Boeing to build combo airship-copter flying cranes
Canadians plan worldwide rental whirlyblimp service
Aerospace behemoth Boeing has announced that it will build a hybrid airship/helicopter combination aircraft, able to lift heavy loads across long distances. Boeing will work with Canadian firm SkyHook International.
"SkyHook secured the patent for this neutrally buoyant aircraft and approached Boeing with the opportunity to develop and build the system," said Boeing whirlybird chief Pat Donnelly. "We conducted a feasibility study and decided this opportunity is a perfect fit."
Have bag, will travel.
The planned JHL-40 will use a helium-filled lifting envelope with both lift rotors and swivelling propulsors attached. The helium will make the aircraft neutrally buoyant, meaning that the entire rotor thrust will be available for lifting loads. This will mean greater fuel efficiency than a normal helicopter, but will avoid the problems suffered by a normal, rotorless airship on depositing a heavy cargo*. The swivelling thrusters will mean that the JHL-40 can hover with great precision, picking up and setting down loads as accurately as a crane.

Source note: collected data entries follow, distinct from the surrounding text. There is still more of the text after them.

-- ==== Sys2Proof/Laws/PerInstr.lean ====
section
/-! SUPPORT. Statements about the instruction as syntax, made once for each constructor: the family RoundTrip says that
decoding what the encoder gives answers the instruction itself, with every operand at every value. -/

namespace Sys2Proof

theorem Fields.ofWord_toWord (f : Fields) : Fields.ofWord f.toWord = f := by
  obtain ⟨t, m, d, a, b, n⟩ := f
  simp only [Fields.ofWord, Fields.toWord, Fields.mk.injEq]
  refine ⟨?_, ?_, ?_, ?_, ?_, ?_⟩ <;>
  · apply BitVec.eq_of_getLsbD_eq
    intro i hi
    simp only [BitVec.getLsbD_extractLsb', BitVec.getLsbD_append, hi, decide_true, Bool.true_and]
    repeat' (first | omega | split)
    all_goals (congr 1; omega)

theorem ext_append_low {v w : Nat} (x : BitVec v) (y : BitVec w) (s k : Nat) (h : s + k ≤ w) :
    (x ++ y).extractLsb' s k = y.extractLsb' s k := by
  apply BitVec.eq_of_getLsbD_eq
  intro i hi
  simp only [BitVec.getLsbD_extractLsb', BitVec.getLsbD_append, hi, decide_true, Bool.true_and]
  rw [if_pos (by omega)]
theorem ext_append_high {v w : Nat} (x : BitVec v) (y : BitVec w) (s k : Nat) (h : w ≤ s) :
    (x ++ y).extractLsb' s k = x.extractLsb' (s - w) k := by
  apply BitVec.eq_of_getLsbD_eq
  intro i hi
  simp only [BitVec.getLsbD_extractLsb', BitVec.getLsbD_append, hi, decide_true, Bool.true_and]
  rw [if_neg (by omega)]
  congr 1
  omega
theorem join10 (i : BitVec 10) : (i.extractLsb' 5 5 ++ i.extractLsb' 0 5 : BitVec 10) = i := by
  apply BitVec.eq_of_getLsbD_eq
  intro k hk
  simp only [BitVec.getLsbD_extractLsb', BitVec.getLsbD_append]
  split <;> simp only [*, decide_true, Bool.true_and, show k - 5 < 5 by omega] <;> (congr 1; omega)
theorem join14 (i : BitVec 14) : (i.extractLsb' 9 5 ++ i.extractLsb' 0 9 : BitVec 14) = i := by
  apply BitVec.eq_of_getLsbD_eq
  intro k hk
  simp only [BitVec.getLsbD_extractLsb', BitVec.getLsbD_append]
  split <;> simp only [*, decide_true, Bool.true_and, show k - 9 < 5 by omega] <;> (congr 1; omega)
theorem join19 (i : BitVec 19) : (i.extractLsb' 14 5 ++ i.extractLsb' 9 5 ++ i.extractLsb' 0 9 : BitVec 19) = i := by
  apply BitVec.eq_of_getLsbD_eq
  intro k hk
  simp only [BitVec.getLsbD_extractLsb', BitVec.getLsbD_append]
  repeat' (first | omega | split)
  all_goals (simp only [*, decide_true, Bool.true_and, show k - 9 - 5 < 5 by omega]; congr 1; omega)
theorem join24 (i : BitVec 24) :
    (i.extractLsb' 19 5 ++ i.extractLsb' 14 5 ++ i.extractLsb' 9 5 ++ i.extractLsb' 0 9 : BitVec 24) = i := by
  apply BitVec.eq_of_getLsbD_eq
  intro k hk
  simp only [BitVec.getLsbD_extractLsb', BitVec.getLsbD_append]
  repeat' (first | omega | split)
  all_goals (simp only [*, decide_true, Bool.true_and, show k - 9 - 5 - 5 < 5 by omega]; congr 1; omega)

@[simp] theorem lo1_1 (x : BitVec 1) (y : BitVec 1) (s k : Nat) (h : s + k ≤ 1) :
    BitVec.extractLsb' (n := 2) s k (x ++ y) = y.extractLsb' s k := ext_append_low x y s k h
@[simp] theorem hi1_1 (x : BitVec 1) (y : BitVec 1) (s k : Nat) (h : 1 ≤ s) :
    BitVec.extractLsb' (n := 2) s k (x ++ y) = x.extractLsb' (s - 1) k := ext_append_high x y s k h
@[simp] theorem lo1_7 (x : BitVec 1) (y : BitVec 7) (s k : Nat) (h : s + k ≤ 7) :
    BitVec.extractLsb' (n := 8) s k (x ++ y) = y.extractLsb' s k := ext_append_low x y s k h
@[simp] theorem hi1_7 (x : BitVec 1) (y : BitVec 7) (s k : Nat) (h : 7 ≤ s) :
    BitVec.extractLsb' (n := 8) s k (x ++ y) = x.extractLsb' (s - 7) k := ext_append_high x y s k h
@[simp] theorem lo1_10 (x : BitVec 1) (y : BitVec 10) (s k : Nat) (h : s + k ≤ 10) :
    BitVec.extractLsb' (n := 11) s k (x ++ y) = y.extractLsb' s k := ext_append_low x y s k h
@[simp] theorem hi1_10 (x : BitVec 1) (y : BitVec 10) (s k : Nat) (h : 10 ≤ s) :
    BitVec.extractLsb' (n := 11) s k (x ++ y) = x.extractLsb' (s - 10) k := ext_append_high x y s k h
@[simp] theorem lo1_13 (x : BitVec 1) (y : BitVec 13) (s k : Nat) (h : s + k ≤ 13) :
    BitVec.extractLsb' (n := 14) s k (x ++ y) = y.extractLsb' s k := ext_append_low x y s k h
@[simp] theorem hi1_13 (x : BitVec 1) (y : BitVec 13) (s k : Nat) (h : 13 ≤ s) :
    BitVec.extractLsb' (n := 14) s k (x ++ y) = x.extractLsb' (s - 13) k := ext_append_high x y s k h
@[simp] theorem lo2_2 (x : BitVec 2) (y : BitVec 2) (s k : Nat) (h : s + k ≤ 2) :
    BitVec.extractLsb' (n := 4) s k (x ++ y) = y.extractLsb' s k := ext_append_low x y s k h
@[simp] theorem hi2_2 (x : BitVec 2) (y : BitVec 2) (s k : Nat) (h : 2 ≤ s) :
    BitVec.extractLsb' (n := 4) s k (x ++ y) = x.extractLsb' (s - 2) k := ext_append_high x y s k h
@[simp] theorem lo2_6 (x : BitVec 2) (y : BitVec 6) (s k : Nat) (h : s + k ≤ 6) :
    BitVec.extractLsb' (n := 8) s k (x ++ y) = y.extractLsb' s k := ext_append_low x y s k h
@[simp] theorem hi2_6 (x : BitVec 2) (y : BitVec 6) (s k : Nat) (h : 6 ≤ s) :
    BitVec.extractLsb' (n := 8) s k (x ++ y) = x.extractLsb' (s - 6) k := ext_append_high x y s k h
@[simp] theorem lo2_7 (x : BitVec 2) (y : BitVec 7) (s k : Nat) (h : s + k ≤ 7) :
    BitVec.extractLsb' (n := 9) s k (x ++ y) = y.extractLsb' s k := ext_append_low x y s k h
@[simp] theorem hi2_7 (x : BitVec 2) (y : BitVec 7) (s k : Nat) (h : 7 ≤ s) :
    BitVec.extractLsb' (n := 9) s k (x ++ y) = x.extractLsb' (s - 7) k := ext_append_high x y s k h
@[simp] theorem lo3_6 (x : BitVec 3) (y : BitVec 6) (s k : Nat) (h : s + k ≤ 6) :
    BitVec.extractLsb' (n := 9) s k (x ++ y) = y.extractLsb' s k := ext_append_low x y s k h
@[simp] theorem hi3_6 (x : BitVec 3) (y : BitVec 6) (s k : Nat) (h : 6 ≤ s) :
    BitVec.extractLsb' (n := 9) s k (x ++ y) = x.extractLsb' (s - 6) k := ext_append_high x y s k h
@[simp] theorem lo4_1 (x : BitVec 4) (y : BitVec 1) (s k : Nat) (h : s + k ≤ 1) :
    BitVec.extractLsb' (n := 5) s k (x ++ y) = y.extractLsb' s k := ext_append_low x y s k h
@[simp] theorem hi4_1 (x : BitVec 4) (y : BitVec 1) (s k : Nat) (h : 1 ≤ s) :
    BitVec.extractLsb' (n := 5) s k (x ++ y) = x.extractLsb' (s - 1) k := ext_append_high x y s k h
@[simp] theorem lo4_3 (x : BitVec 4) (y : BitVec 3) (s k : Nat) (h : s + k ≤ 3) :
    BitVec.extractLsb' (n := 7) s k (x ++ y) = y.extractLsb' s k := ext_append_low x y s k h
@[simp] theorem hi4_3 (x : BitVec 4) (y : BitVec 3) (s k : Nat) (h : 3 ≤ s) :
    BitVec.extractLsb' (n := 7) s k (x ++ y) = x.extractLsb' (s - 3) k := ext_append_high x y s k h
@[simp] theorem lo4_4 (x : BitVec 4) (y : BitVec 4) (s k : Nat) (h : s + k ≤ 4) :
    BitVec.extractLsb' (n := 8) s k (x ++ y) = y.extractLsb' s k := ext_append_low x y s k h
@[simp] theorem hi4_4 (x : BitVec 4) (y : BitVec 4) (s k : Nat) (h : 4 ≤ s) :
    BitVec.extractLsb' (n := 8) s k (x ++ y) = x.extractLsb' (s - 4) k := ext_append_high x y s k h
@[simp] theorem lo4_5 (x : BitVec 4) (y : BitVec 5) (s k : Nat) (h : s + k ≤ 5) :
    BitVec.extractLsb' (n := 9) s k (x ++ y) = y.extractLsb' s k := ext_append_low x y s k h
@[simp] theorem hi4_5 (x : BitVec 4) (y : BitVec 5) (s k : Nat) (h : 5 ≤ s) :
    BitVec.extractLsb' (n := 9) s k (x ++ y) = x.extractLsb' (s - 5) k := ext_append_high x y s k h
@[simp] theorem lo5_1 (x : BitVec 5) (y : BitVec 1) (s k : Nat) (h : s + k ≤ 1) :
    BitVec.extractLsb' (n := 6) s k (x ++ y) = y.extractLsb' s k := ext_append_low x y s k h
@[simp] theorem hi5_1 (x : BitVec 5) (y : BitVec 1) (s k : Nat) (h : 1 ≤ s) :
    BitVec.extractLsb' (n := 6) s k (x ++ y) = x.extractLsb' (s - 1) k := ext_append_high x y s k h
@[simp] theorem lo5_2 (x : BitVec 5) (y : BitVec 2) (s k : Nat) (h : s + k ≤ 2) :
    BitVec.extractLsb' (n := 7) s k (x ++ y) = y.extractLsb' s k := ext_append_low x y s k h
@[simp] theorem hi5_2 (x : BitVec 5) (y : BitVec 2) (s k : Nat) (h : 2 ≤ s) :
    BitVec.extractLsb' (n := 7) s k (x ++ y) = x.extractLsb' (s - 2) k := ext_append_high x y s k h
@[simp] theorem lo6_3 (x : BitVec 6) (y : BitVec 3) (s k : Nat) (h : s + k ≤ 3) :
    BitVec.extractLsb' (n := 9) s k (x ++ y) = y.extractLsb' s k := ext_append_low x y s k h
@[simp] theorem hi6_3 (x : BitVec 6) (y : BitVec 3) (s k : Nat) (h : 3 ≤ s) :
    BitVec.extractLsb' (n := 9) s k (x ++ y) = x.extractLsb' (s - 3) k := ext_append_high x y s k h
@[simp] theorem lo6_8 (x : BitVec 6) (y : BitVec 8) (s k : Nat) (h : s + k ≤ 8) :
    BitVec.extractLsb' (n := 14) s k (x ++ y) = y.extractLsb' s k := ext_append_low x y s k h
@[simp] theorem hi6_8 (x : BitVec 6) (y : BitVec 8) (s k : Nat) (h : 8 ≤ s) :
    BitVec.extractLsb' (n := 14) s k (x ++ y) = x.extractLsb' (s - 8) k := ext_append_high x y s k h
@[simp] theorem lo7_1 (x : BitVec 7) (y : BitVec 1) (s k : Nat) (h : s + k ≤ 1) :
    BitVec.extractLsb' (n := 8) s k (x ++ y) = y.extractLsb' s k := ext_append_low x y s k h
@[simp] theorem hi7_1 (x : BitVec 7) (y : BitVec 1) (s k : Nat) (h : 1 ≤ s) :
    BitVec.extractLsb' (n := 8) s k (x ++ y) = x.extractLsb' (s - 1) k := ext_append_high x y s k h
@[simp] theorem lo7_2 (x : BitVec 7) (y : BitVec 2) (s k : Nat) (h : s + k ≤ 2) :
    BitVec.extractLsb' (n := 9) s k (x ++ y) = y.extractLsb' s k := ext_append_low x y s k h
@[simp] theorem hi7_2 (x : BitVec 7) (y : BitVec 2) (s k : Nat) (h : 2 ≤ s) :
    BitVec.extractLsb' (n := 9) s k (x ++ y) = x.extractLsb' (s - 2) k := ext_append_high x y s k h
@[simp] theorem lo7_7 (x : BitVec 7) (y : BitVec 7) (s k : Nat) (h : s + k ≤ 7) :
    BitVec.extractLsb' (n := 14) s k (x ++ y) = y.extractLsb' s k := ext_append_low x y s k h
@[simp] theorem hi7_7 (x : BitVec 7) (y : BitVec 7) (s k : Nat) (h : 7 ≤ s) :
    BitVec.extractLsb' (n := 14) s k (x ++ y) = x.extractLsb' (s - 7) k := ext_append_high x y s k h
@[simp] theorem lo8_1 (x : BitVec 8) (y : BitVec 1) (s k : Nat) (h : s + k ≤ 1) :
    BitVec.extractLsb' (n := 9) s k (x ++ y) = y.extractLsb' s k := ext_append_low x y s k h
@[simp] theorem hi8_1 (x : BitVec 8) (y : BitVec 1) (s k : Nat) (h : 1 ≤ s) :
    BitVec.extractLsb' (n := 9) s k (x ++ y) = x.extractLsb' (s - 1) k := ext_append_high x y s k h
@[simp] theorem lo8_6 (x : BitVec 8) (y : BitVec 6) (s k : Nat) (h : s + k ≤ 6) :
    BitVec.extractLsb' (n := 14) s k (x ++ y) = y.extractLsb' s k := ext_append_low x y s k h
@[simp] theorem hi8_6 (x : BitVec 8) (y : BitVec 6) (s k : Nat) (h : 6 ≤ s) :
    BitVec.extractLsb' (n := 14) s k (x ++ y) = x.extractLsb' (s - 6) k := ext_append_high x y s k h
@[simp] theorem lo8_16 (x : BitVec 8) (y : BitVec 16) (s k : Nat) (h : s + k ≤ 16) :
    BitVec.extractLsb' (n := 24) s k (x ++ y) = y.extractLsb' s k := ext_append_low x y s k h
@[simp] theorem hi8_16 (x : BitVec 8) (y : BitVec 16) (s k : Nat) (h : 16 ≤ s) :
    BitVec.extractLsb' (n := 24) s k (x ++ y) = x.extractLsb' (s - 16) k := ext_append_high x y s k h
@[simp] theorem lo10_4 (x : BitVec 10) (y : BitVec 4) (s k : Nat) (h : s + k ≤ 4) :
    BitVec.extractLsb' (n := 14) s k (x ++ y) = y.extractLsb' s k := ext_append_low x y s k h
@[simp] theorem hi10_4 (x : BitVec 10) (y : BitVec 4) (s k : Nat) (h : 4 ≤ s) :
    BitVec.extractLsb' (n := 14) s k (x ++ y) = x.extractLsb' (s - 4) k := ext_append_high x y s k h
@[simp] theorem lo11_3 (x : BitVec 11) (y : BitVec 3) (s k : Nat) (h : s + k ≤ 3) :
    BitVec.extractLsb' (n := 14) s k (x ++ y) = y.extractLsb' s k := ext_append_low x y s k h
@[simp] theorem hi11_3 (x : BitVec 11) (y : BitVec 3) (s k : Nat) (h : 3 ≤ s) :
    BitVec.extractLsb' (n := 14) s k (x ++ y) = x.extractLsb' (s - 3) k := ext_append_high x y s k h
@[simp] theorem lo11_13 (x : BitVec 11) (y : BitVec 13) (s k : Nat) (h : s + k ≤ 13) :
    BitVec.extractLsb' (n := 24) s k (x ++ y) = y.extractLsb' s k := ext_append_low x y s k h
@[simp] theorem hi11_13 (x : BitVec 11) (y : BitVec 13) (s k : Nat) (h : 13 ≤ s) :
    BitVec.extractLsb' (n := 24) s k (x ++ y) = x.extractLsb' (s - 13) k := ext_append_high x y s k h
@[simp] theorem lo12_12 (x : BitVec 12) (y : BitVec 12) (s k : Nat) (h : s + k ≤ 12) :
    BitVec.extractLsb' (n := 24) s k (x ++ y) = y.extractLsb' s k := ext_append_low x y s k h
@[simp] theorem hi12_12 (x : BitVec 12) (y : BitVec 12) (s k : Nat) (h : 12 ≤ s) :
    BitVec.extractLsb' (n := 24) s k (x ++ y) = x.extractLsb' (s - 12) k := ext_append_high x y s k h
@[simp] theorem lo20_2 (x : BitVec 20) (y : BitVec 2) (s k : Nat) (h : s + k ≤ 2) :
    BitVec.extractLsb' (n := 22) s k (x ++ y) = y.extractLsb' s k := ext_append_low x y s k h
@[simp] theorem hi20_2 (x : BitVec 20) (y : BitVec 2) (s k : Nat) (h : 2 ≤ s) :
    BitVec.extractLsb' (n := 22) s k (x ++ y) = x.extractLsb' (s - 2) k := ext_append_high x y s k h
@[simp] theorem lo22_2 (x : BitVec 22) (y : BitVec 2) (s k : Nat) (h : s + k ≤ 2) :
    BitVec.extractLsb' (n := 24) s k (x ++ y) = y.extractLsb' s k := ext_append_low x y s k h
@[simp] theorem hi22_2 (x : BitVec 22) (y : BitVec 2) (s k : Nat) (h : 2 ≤ s) :
    BitVec.extractLsb' (n := 24) s k (x ++ y) = x.extractLsb' (s - 2) k := ext_append_high x y s k h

According to the planned spec, the gasbag-chopper combo will be able to lift a load of forty tons and move it 200 miles without refuelling. This is twice as much load as the biggest current helicopters can manage. Boeing and SkyHook say there are companies queuing up to hire JHL-40s, excited by the prospects of much easier transport in remote or harsh-climate regions without good roads. The plan is that Boeing will build the JHL-40s and SkyHook will own and operate them.
SkyHook say that JHL actually stands for "Jess Heavy Lifter" after the company CEO Pete Jess - no relation to the US military project, Joint Heavy Lift - and claim the machine will be "the first of its kind". Those who recall the ill-fated Piasecki Heli-Stat might dispute that last bit, however. The Heli-Stat was remarkably similar to the JHL-40, but didn't have the financial muscle that Boeing will be able to provide this time around. It was made by fixing together a retired US Navy blimp and the front ends of some old Sikorsky helicopters. The JHL-40 graphics (beware - Flash) suggest a rather more polished product.
SkyHook even claims that the new blimpcopter air-cranes will even offer an environmental benefit, in that big roads for construction equipment and so forth won't need to be built - a JHL-40 could be used instead. That sounds a little suspicious, but overall it seems a nifty idea. ®
* The airship would suddenly be very positively buoyant, and would soar upwards uncontrollably. Even if the pilot refused to vent off gas, this decision would soon be taken out of his hands as "pressure height" was reached, where the expanding gas completely fills the envelope. Automatic valves would then dump the gas to prevent the ship bursting. As helium is expensive, it can't be thrown away like this every time a load is dropped off.